Он так резко подскочил, что не успел выпрямиться и ударился головой о стену. На пол упала широкая полоска света из комнаты Бонни. Этот свет пригвоздил Клайда к стене, будто заключенного, пойманного при попытке побега. В дверном проеме возник четко очерченный силуэт Бонни. Финн мгновенно отвернулся.
– Финн!
– Да? – Стоя вот так, с голой спиной, уставившись в стену, он чувствовал себя полным идиотом.
– Прости, что я заплакала… Из-за какой-то ерунды. Мне стыдно.
– Да ничего. Похоже, Хэнк тот еще страшила. Я бы тоже заплакал. – Скорей бы она ушла.
Бонни захихикала. В этот момент она показалась Финну совсем маленькой и несчастной. Он поморщился, злясь на всю эту дурацкую ситуацию, но не пошевелился. Заметив это, Бонни перестала смеяться.
– Финн… Все в порядке?
– Да. В порядке. Просто… М-м. Да.
– А… Ну ладно. Спокойной ночи. – Несколько секунд, и полоска света исчезла.

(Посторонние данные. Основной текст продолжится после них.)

-- ==== Sys2Proof/Tests/Slice0.lean ====
section
/-! SUPPORT. Tests: ill-formed commands that the check refuses, examples of the manual, single steps of the
machine, and for every statement with premises a state and operands that meet them. -/

namespace Sys2Proof.Tests

set_option Elab.async false

open Sys2Proof Sys2Proof.Machine

/-! ### Well-formedness -/

theorem test_illFormed_scheduleLoad : (Instr.scheduleLoad .A 0 (List.replicate 85 0)).wellFormed = false := by
  decide +kernel

theorem test_illFormed_configure : (Instr.configure .A (List.replicate 64 ⟨0, 0, 0⟩)).wellFormed = false := by
  decide +kernel

theorem test_illFormed_valveService : (Instr.valveService .B 0 (List.replicate 127 ⟨0, 0⟩)).wellFormed = false := by
  decide +kernel

theorem test_illFormed_noticeMask : (Instr.noticeMask .A (List.replicate 127 ⟨0, 0⟩) 0).wellFormed = false := by
  decide +kernel

theorem test_illFormed_busError : (Instr.busError true 16).wellFormed = false := by decide

theorem test_illFormed_arbitrationLoss : (Instr.arbitrationLoss 15).wellFormed = false := by decide

theorem test_illFormed_voidTransaction :
    (Instr.voidTransaction ⟨.A, 0xA1⟩).wellFormed = false ∧ (Instr.voidTransaction ⟨.B, 0xA2⟩).wellFormed = false := by
  decide

theorem test_illFormed_badFrame :
    (Instr.badFrame .A []).wellFormed = false ∧ (Instr.badFrame .A [0xA2, 1, 0]).wellFormed = false := by
  decide

theorem test_wellFormed_atTheLimits :
    (Instr.scheduleLoad .A 0 (List.replicate 84 0)).wellFormed = true ∧
      (Instr.configure .A (List.replicate 63 ⟨0, 0, 0⟩)).wellFormed = true ∧
      (Instr.valveService .B 0 (List.replicate 126 ⟨0, 0⟩)).wellFormed = true ∧
      (Instr.noticeMask .A (List.replicate 126 ⟨0, 0⟩) 0).wellFormed = true ∧
      (Instr.busError true 15).wellFormed = true ∧ (Instr.arbitrationLoss 14).wellFormed = true ∧
      (Instr.voidTransaction ⟨.A, 0xA0⟩).wellFormed = true ∧ (Instr.badFrame .A [0xA1]).wellFormed = true := by
  decide +kernel

/-! ### Examples of the manual -/

/-- CRC-8 with polynomial 0x07 of the digits 1 to 9 is 0xF4. -/
theorem test_crcOfTheDigits : crc8 [0x31, 0x32, 0x33, 0x34, 0x35, 0x36, 0x37, 0x38, 0x39] = 0xF4 := by decide +kernel

/-- The demand examples of 01 section 1.4. -/
theorem test_demandExamples :
    demandOf 200 193 20 = 35 ∧ demandOf 200 197 20 = 15 ∧ demandOf 200 204 20 = 0 ∧ demandOf 215 180 20 = 100 ∧
      demandOf 200 199 15 = 7 ∧ demandOf 200 197 40 = 8 ∧ demandOf 50 45 20 = 25 := by
  decide

/-- The resolution examples of 03 section 3.5. -/
theorem test_resolutionExamples :
    let hold := fun t : Int => some (Hold.mk t false .indefinite .A)
    let boost := fun d : Nat => some (Boost.mk d 30 0)
    resolve .inService 200 ⟨none, none, false⟩ 50 280 = (200, .base) ∧
      resolve .inService 200 ⟨hold 220, none, false⟩ 50 280 = (220, .hold) ∧
      resolve .inService 200 ⟨none, boost 15, false⟩ 50 280 = (215, .boost) ∧
      resolve .inService 200 ⟨hold 220, boost 15, false⟩ 50 280 = (235, .boost) ∧
      resolve .inService 200 ⟨hold 270, boost 30, false⟩ 50 280 = (280, .boost) ∧
      resolve .inService 200 ⟨hold 220, none, true⟩ 50 280 = (50, .window) ∧
      resolve .off 200 ⟨none, none, false⟩ 50 280 = (50, .floor) ∧
      resolve .off 200 ⟨hold 220, none, true⟩ 50 280 = (50, .window) ∧
      resolve .unused 200 ⟨hold 220, none, false⟩ 50 280 = (220, .hold) ∧
      resolve .inService 60 ⟨none, none, false⟩ 80 280 = (80, .floor) ∧
      resolve .inService 60 ⟨none, boost 15, false⟩ 80 280 = (80, .floor) := by
  decide

/-! ### Single steps -/

/-- The state a command answers. -/
def after (i : Instr) (s : Machine.State) : Machine.State :=
  match exec i s with
  | .next t => t
  | .fault _ => s
  | .refused _ => s

/-- A port holds the configuration claim or the claim of zone 4. -/
def claimed (p : Port) (c : ClaimIx) : Machine.State := Machine.State.reset.setClaim c (some ⟨p, 24, false⟩)

theorem test_claim_taken :
    let t := after (.claim .A 16) .reset
    t.store.claims[configClaim] = some ⟨.A, 30, false⟩ ∧ t.portA.request = .inFlight ∧ t.arbiter.parked = .portA := by
  decide +kernel

theorem test_claim_completed :
    let t := after .storeRequestComplete (after (.claim .A 16) .reset)
    t.portA.request = .replyReady ∧ t.portA.reply = some ⟨some 8, .ok, [16, 0, 30]⟩ ∧ t.portA.attentionLow = true := by
  decide +kernel

theorem test_claim_heldByOther :
    let t := after .storeRequestComplete (after (.claim .B 16) (claimed .A 16))
    t.portB.reply = some ⟨some 8, .heldByOther, [16, 0, 24, 0]⟩ ∧
      t.portB.fault = some ⟨some 8, .heldByOther, some 16, 0, 0⟩ := by
  decide +kernel

theorem test_unitAdmit_withoutClaim :
    let t := after .storeRequestComplete (after (.unitAdmit .A 9 4 0) (claimed .B 16))
    t.portA.reply = some ⟨some 18, .noClaim, []⟩ ∧ t.portA.fault = some ⟨some 18, .noClaim, some 9, 0, 0⟩ := by
  decide +kernel

theorem test_setTime_thenMinuteEvent :
    let t := after .secondEvent (after .storeRequestComplete (after (.setTime .B 10079 59) .reset))
    t.clock.minute = 0 ∧ t.clock.seconds = 0 ∧ t.clock.authority = some .B ∧
      t.arbiter.carrying = some ⟨.minuteEval 1, .done⟩ := by
  decide +kernel

theorem test_scheduleInsert_placed :
    let t := after (.scheduleInsert .A 4 600 0 215) (claimed .A 4)
    t.store.lists[(4 : Zone)] = [⟨600, .target 215⟩] ∧ t.store.free = 511 ∧ t.store.revisions[(4 : Zone)] = 1 ∧
      t.store.current[(4 : Zone)] = none := by
  decide +kernel

theorem test_exchange_ofAnIdleDevice :
    let t := after .exchange .reset
    t.link.exchange = .sending ∧ t.link.demand = some ⟨false, false, false, 35⟩ ∧ t.clock.ticks = 65536 ∧
      t.link.bldir = .towardsBoiler := by
  decide +kernel

theorem test_busFree_after33Periods : (after .busFree .reset).bus.line = .free ∧ (after .busFree .reset).clock.ticks = 33 := by
  decide +kernel

theorem test_step_ofTheEmptyQueue :
    (match step Machine.State.reset with
      | .next t => t.clock.ticks
      | _ => 0) = 1 := by
  decide +kernel

theorem test_decode_spellsNothing : decodeTableWord 8 0x15 = none := rfl

theorem test_outboundFrame_announce :
    busFrame 0 0x10 0x06 (OutBody.payload (.announce 2 210 .hold)) =
      [0, 0x10, 0x06, 4, 2, 0, 0xD2, 1, crc8 [0, 0x10, 0x06, 4, 2, 0, 0xD2, 1]] := by
  decide +kernel

/-! ### Witnesses: states and operands that meet the premises of the statements -/

theorem readyOf {s : Machine.State} {p : Port} (h1 : (s.port p).request = .idle) (h2 : (s.port p).discard = false)
    (h3 : s.arbiter.carrying = none) (h4 : s.arbiter.waiting = ⟨none, none, none, none, none⟩) : s.ready p :=
  ⟨⟨h1, h2⟩, h3, h4⟩

/-- A port whose reply waits. -/
def replied : Machine.State :=
  { Machine.State.reset with portA := { PortState.reset with
      request := .replyReady, slot := some .identify, reply := some ⟨some 1, .ok, []⟩, attentionLow := true } }

/-- A port whose request is in flight. -/
def onItsWay : Machine.State :=
  { Machine.State.reset with portA := { PortState.reset with request := .inFlight, slot := some .releaseTime } }

def aNotice : Notice := ⟨.timeSet, .port .B, 0, []⟩

def noticed : Machine.State :=
  { Machine.State.reset with portA := { PortState.reset with notices := [aNotice], attentionLow := true } }

theorem test_witness_AnEmptyQueueLetsOneCrystalPeriodPass : Machine.State.reset.pending = [] := rfl

theorem test_witness_RefusedTransactionsAreAnsweredOrDropped :
    (0xA0 : Byte) ≠ 0xA1 ∧ (0xA0 : Byte) ≠ 0xA2 ∧ judgeFrame [] = .badFrame none ∧ judgeFrame [1, 0] = .badFrame (some 1) ∧
      judgeFrame [30, 0, crc8 [30, 0]] = .unknownKind 30 ∧
      (replied.port .A).request ≠ .idle ∧ HostReq.identify ≠ .portReset ∧ HostReq.identify.fits = true := by
  decide +kernel

theorem test_witness_RequestFramesAreJudgedInOrder :
    ([1, 0] : List Byte).length < 3 ∧ ([] : List Byte).length ≠ (1 : Byte).toNat ∧
      ([] : List Byte).length = (0 : Byte).toNat ∧ (crc8 [1, 0] + 1 ≠ crc8 ((1 : Byte) :: 0 :: [])) ∧
      29 < (30 : Byte).toNat ∧ ((29 : Byte) ≠ 0 ∧ (29 : Byte).toNat ≤ 29 ∧ parseBody 29 [] = some .portReset) ∧
      ((2 : Byte) ≠ 0 ∧ (2 : Byte).toNat ≤ 29 ∧ parseBody 2 [] = none) := by
  decide +kernel

theorem test_witness_EveryRequestFrameIsReadAsWritten :
    HostReq.portReset.fits = true ∧ (HostReq.scheduleLoad 0 (List.replicate 84 0)).fits = true := by
  decide +kernel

Финн услышал, как скрипнула кровать в комнате Бонни и что-то легонько стукнулось об изголовье. Не двигаясь с места, он прижал руку к груди, к выбитому на коже черному кресту с загнутыми концами. Может, не видела? Но татуировку на спине она не могла не заметить. Тут и думать нечего.
Тогда ему было всего восемнадцать. Он был в ужасе. Страх заставляет людей идти на то, чего они никогда бы не сделали в других обстоятельствах. Финн провел рукой по уродливой татуировке, прикрывая ее. Потом вернулся в постель и заставил себя заснуть, все еще прижимая руку к груди.
Он помнил, как игла терзала кожу, как противно пахло от Трейсона, который придавил его голову и плечи своим весом, усевшись сверху. Финн задыхался. Его руки были вытянуты в стороны, на каждой ноге сидело еще по заключенному, а Морис устроился на пояснице. Клайд в итоге перестал сопротивляться, позволив унизить себя, пометить против воли, заклеймить, потому что унижение было все же лучше боли от ударов и рвущей кожу иглы. Когда все закончилось, кровь еще некоторое время сочилась из кривого контура трех игральных карт, выбитых у него на спине. Одна – бубновая, означавшая, что Финн жульничает, вторая – пиковая, знак вора. Он с ужасом осознал, что эти отметины теперь сможет увидеть любой. Но именно третья карта, червовая, заставила кровь застыть у него в жилах. Черви давали заключенным знак, что он не против вступить в сексуальную связь. Этого он пережить не смог бы. Что угодно, только не это.